Tuesday 20 January 2015

Researchers Turn Computer Into Poker Shark

According to the researchers at the University of Alberta, a computer program dubbed as “Cepheus” has been able to solve the game of Poker. Cepheus, has been created by computer poker research group, asserts that it can not only play heads-up limit Texas hold'em poker, but also beat human opponents.

When it comes to artificial intelligence, games like poker and chess have always been used as the test beds by researchers who are looking towards developing new concepts. There have been many success scenarios in the past like IBM's Deep Blue, which had defeated world champion Garry Kasparov in chess, and IBM's Watson, which defeated top-ranking Jeopardy! Champions. When it comes to a game of poker, it gives special challenges to artificial intelligence researchers because the computers or the players do not have the complete knowledge of past events and also they cannot see the cards held by their opponents.

Test of Cepheus: 

According to CPRG, any game can be solved if it is played over a period of time and if it is played with 95% confidence. The computer was trained to test Cepheus with poker over a period of two months. During this time it utilized more than 4,000 CPUs, and each of this CPU can handle 6 billion hands of poker. This was more poker which had been played by my entire human race.

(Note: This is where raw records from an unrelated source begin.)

-- ==== Sys2Proof/Machine/Arith.lean ====
section
/-! DEFINITION. `ADD` and `MUL` (41_arithmetic.md), and the shape they share with the comparisons. -/

namespace Sys2Proof.Machine

/-- Format F3 (R54, R79): resolve the three operands, write `f v_1 v_2` to the destination, advance by 4. -/
def binaryOp (f : Word → Word → Word) (a b d : Mode) (s : State) : Host.Outcome State Fault Refusal :=
  (resolveSSD a b d s).done fun r s1 =>
    (memWrite s.instrWord r.2.2 (f r.1 r.2.1) s1).done fun _ s2 => .next (s2.advance 4)

/-- `ADD a, b, dest` (R90): `MemWrite(d_3, 1, wrap64(v_1 + v_2)); ptr <- ptr + 4`. -/
def execAdd (a b d : Mode) (s : State) : Host.Outcome State Fault Refusal := binaryOp aluAdd a b d s

/-- `MUL a, b, dest` (R91): `MemWrite(d_3, 1, wrap64(v_1 * v_2)); ptr <- ptr + 4`. -/
def execMul (a b d : Mode) (s : State) : Host.Outcome State Fault Refusal := binaryOp aluMul a b d s

end Sys2Proof.Machine
end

Each of this hand, Cepheus constantly kept on managing its play and the choices kept on refining their choices and to find the best possible solution to each move. The main effort of University of Alberta's effort is to use a computer to play and win an imperfect information game when compared to perfect information games like checkers, chess and tic-tac-toe. The players will have access to all the information pertaining to the game.

While developing Cepheus, the CPRG's goal was to make sure the technology is able to make the computer think in some of the imperfect situations. This technology can be applied to any situations where there is a possibility of imperfect situations. According to Neil Burch, a Ph.D. student at the University of Alberta and a coauthor of the study, it will be interesting to see this research being used in different problems. As far as Cepheus is concerned, it has proved its power with the cards but no one can say about its ability as it will be dependent on the limitation of the computational capabilities.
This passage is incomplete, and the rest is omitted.